**Exercise:** Only the number is wanted: how many lines below include "Instr"?

----- Supplied data

-- ==== Sys2Proof/Certificates/Slice0/Obligations.lean ====
section
/-! DEFINITION. The statements for the provers. Each docstring names the rule of spec/ it rests on.
Most say `Completes i s r evs`: the command, started in any state `s`, answers a next state in which
every register is as in `r`, and its events are exactly `evs` (Safety.lean). -/

open Sys2Proof Sys2Proof.Machine

/-! ### Encoding -/

/-- 30_encoding.md R81, R82, R87: the decoder gives back every well-formed command from its word. -/
def Obligations.DecodeOfEncode : Prop :=
  ∀ i : Instr, i.wf = true → decode (encode i) = .ok i

/-- 30_encoding.md R81, R82, R87: a decoded command is well formed, and its word is the one decoded. -/
def Obligations.EncodeOfDecode : Prop :=
  ∀ (w : CmdWord) (i : Instr), decode w = .ok i → i.wf = true ∧ encode i = w

/-- 30_encoding.md R80, R81, R82: the opcode map, row by row, and no other command. -/
def Obligations.DecodeFollowsOpcodeMap : Prop :=
  ∀ (w : CmdWord) (i : Instr), decode w = .ok i ↔
    (w &&& 0xFFFFFFFF = 0x00000000 ∧ i = .nop) ∨
    (w &&& 0xFF00FFFF = 0x01000000 ∧ i = .rdreg (w.toNat / 2 ^ 16 % 2 ^ 8)) ∨
    (w &&& 0xFF000000 = 0x02000000 ∧ i = .wrreg (w.toNat / 2 ^ 16 % 2 ^ 8) (w.toNat % 2 ^ 16)) ∨
    (w &&& 0xFF00FF00 = 0x03000000 ∧ i = .rxwr (w.toNat / 2 ^ 16 % 2 ^ 8) (w.toNat % 2 ^ 8)) ∨
    (w &&& 0xFF00FFFF = 0x04000000 ∧ i = .txrd (w.toNat / 2 ^ 16 % 2 ^ 8)) ∨
    (w &&& 0xFFFFFFFF = 0x05000000 ∧ i = .tack) ∨
    (w &&& 0xFFFFFFFF = 0x10000000 ∧ i = .acq) ∨
    (w &&& 0xFFFEFF00 = 0x20000000 ∧
      i = .enc (decide (w.toNat / 2 ^ 16 % 2 = 1)) (w.toNat % 2 ^ 8)) ∨
    (w &&& 0xFFFFFFFF = 0x21000000 ∧ i = .dec) ∨
    (w &&& 0xFF00FFFF = 0x30000000 ∧ i = .mapv (w.toNat / 2 ^ 16 % 2 ^ 8)) ∨
    (w &&& 0xFF000000 = 0x31000000 ∧
      i = .mapi (w.toNat / 2 ^ 16 % 2 ^ 8)
        (if w.toNat % 2 ^ 16 < 2 ^ 15 then ((w.toNat % 2 ^ 16 : Nat) : Int)
         else ((w.toNat % 2 ^ 16 : Nat) : Int) - 2 ^ 16)) ∨
    (w &&& 0xFFFF0000 = 0x40000000 ∧ i = .pwminit (w.toNat % 2 ^ 16)) ∨
    (w &&& 0xFF000000 = 0x41000000 ∧ i = .pwmset (w.toNat / 2 ^ 16 % 2 ^ 8) (w.toNat % 2 ^ 16)) ∨
    (w &&& 0xFF00FFFF = 0x42000000 ∧ i = .pwmsetr (w.toNat / 2 ^ 16 % 2 ^ 8)) ∨
    (w &&& 0xFFFFFFFF = 0x50000000 ∧ i = .apply)

/-- 30_encoding.md R87, 95_test_vectors.md: words written out from the spec's encodings. -/
def Obligations.WrittenWordsDecode : Prop :=
  decode 0x020204B0 = .ok (.wrreg 0x02 1200) ∧ decode 0x033F0041 = .ok (.rxwr 63 0x41) ∧
  decode 0x200100FF = .ok (.enc true 255) ∧ decode 0x3100FFFB = .ok (.mapi 0 (-5)) ∧
  decode 0x410305DC = .ok (.pwmset 3 1500) ∧ decode 0x40000032 = .ok (.pwminit 50) ∧
  decode 0x50000000 = .ok .apply ∧ (decode 0x30020001).toOption = none

/-- 30_encoding.md R83: a word that no row selects ends with ILLEGAL_CMD and changes nothing. -/
def Obligations.IllegalWordChangesNothing : Prop :=
  ∀ (s : State) (w : CmdWord) (rest : List Input), s.busy = false →
    s.env.input = .cmd w :: rest → (∀ o : Opcode, w &&& o.mask ≠ o.pattern) →
    ∃ t, step s = .next t ∧ Leaves (s.accept rest) s t [.rsp .illegalCmd 0]

/-! ### The step -/

/-- 10_state.md R38, R40; 30_encoding.md R85: a step runs the command the next word encodes, with that
input taken and BUSY risen. -/
def Obligations.StepRunsDecodedCommand : Prop :=
  ∀ (s : State) (w : CmdWord) (rest : List Input) (i : Instr), s.busy = false →
    s.env.input = .cmd w :: rest → decode w = .ok i →
    step s = exec i { s with busy := true, env := { s.env with input := rest } }

/-- 10_state.md R31, R38: without an input AMC does nothing, whatever TICK says, and while BUSY = 1 the
command port accepts nothing. -/
def Obligations.StepWaitsWithoutCommand : Prop :=
  (∀ s : State, s.env.input = [] → step s = .next s) ∧
  (∀ (s : State) (w : CmdWord) (rest : List Input), s.busy = true →
    s.env.input = .cmd w :: rest → step s = .next s)

/-- 10_state.md R31: a tick between two commands sets TICK and does nothing else. -/
def Obligations.TickSetsTickOnly : Prop :=
  ∀ (s : State) (rest : List Input), s.env.input = .tick :: rest →
    ∃ t, step s = .next t ∧ t.tick = true ∧ t.still = s.still ∧ t.busy = s.busy ∧
      t.events = s.events ∧ t.env.input = rest

/-- 10_state.md R41: the reset values (the contents of READING, VAL, PULSE and DUTY, which R41 leaves
without a value, are not stated), and that the machine after reset is such a state. -/
def Obligations.ResetValues : Prop :=
  (∀ (c : Config) (e : Env),
    let s := State.resetWith c e
    (∀ i : Fin 5, s.readv[i] = false) ∧ s.valv = false ∧ (∀ f : Fin 5, s.pulsev[f] = false) ∧
    (∀ k : Fin 16, s.dutyv[k] = false) ∧ s.seq = 0 ∧ s.seqv = false ∧
    s.rawMin = c.rawMinReset ∧ s.rawMax = c.rawMaxReset ∧ s.settle = c.settleReset ∧ s.sel = 0 ∧
    s.freq = 0 ∧ s.phase = .uninit ∧ s.tick = false ∧ s.rxlen = 0 ∧ s.txlen = 0 ∧
    (∀ a, s.rx.read a = 0) ∧ (∀ a, s.tx.read a = 0) ∧ s.busy = false) ∧
  ∃ c e, State.reset = State.resetWith c e

/-- 70_reset_and_hazards.md R280: `rst` gives the reset state from every state, busy or not. The model's
own choices in it: what READING, VAL, PULSE and DUTY hold then, which R41 leaves without a value (log 4),
and that the events seen before are kept (log 9). -/
def Obligations.ResetFromEveryState : Prop :=
  ∀ (s : State) (rest : List Input), s.env.input = .rst :: rest →
    ∃ t, step s = .next t ∧ t.still = (State.resetWith s.cfg Env.silent).still ∧
      t.tick = false ∧ t.busy = false ∧ t.events = s.events ∧ t.env.input = rest

/-- 70_reset_and_hazards.md R281: `rst` in the middle of a command abandons it: the reset state, no
response, and of its events a beginning; `u` is what the whole command would have left. The model's own
choices in it: what READING, VAL, PULSE and DUTY hold after reset, which R41 leaves without a value (log 4),
that the events seen are kept (log 9), and that `rst` falls between whole events (log 10). -/
def Obligations.ResetAbandonsCommand : Prop :=
  ∀ (s u : State) (w : CmdWord) (n : Nat) (rest : List Input), s.busy = false →
    s.env.input = .cmdCut w n :: rest → runWord w (s.accept rest) = .next u →
    ∃ t evs more, step s = .next t ∧ t.still = (State.resetWith s.cfg Env.silent).still ∧
      t.tick = false ∧ t.busy = false ∧ t.env.input = rest ∧
      t.env.trace = s.env.trace ++ evs ∧ u.env.trace = s.env.trace ++ evs ++ more ∧
      more ≠ [] ∧ evs.length ≤ n ∧ evs.all (fun e => !e.isRsp) = true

----------

**Reply:** 4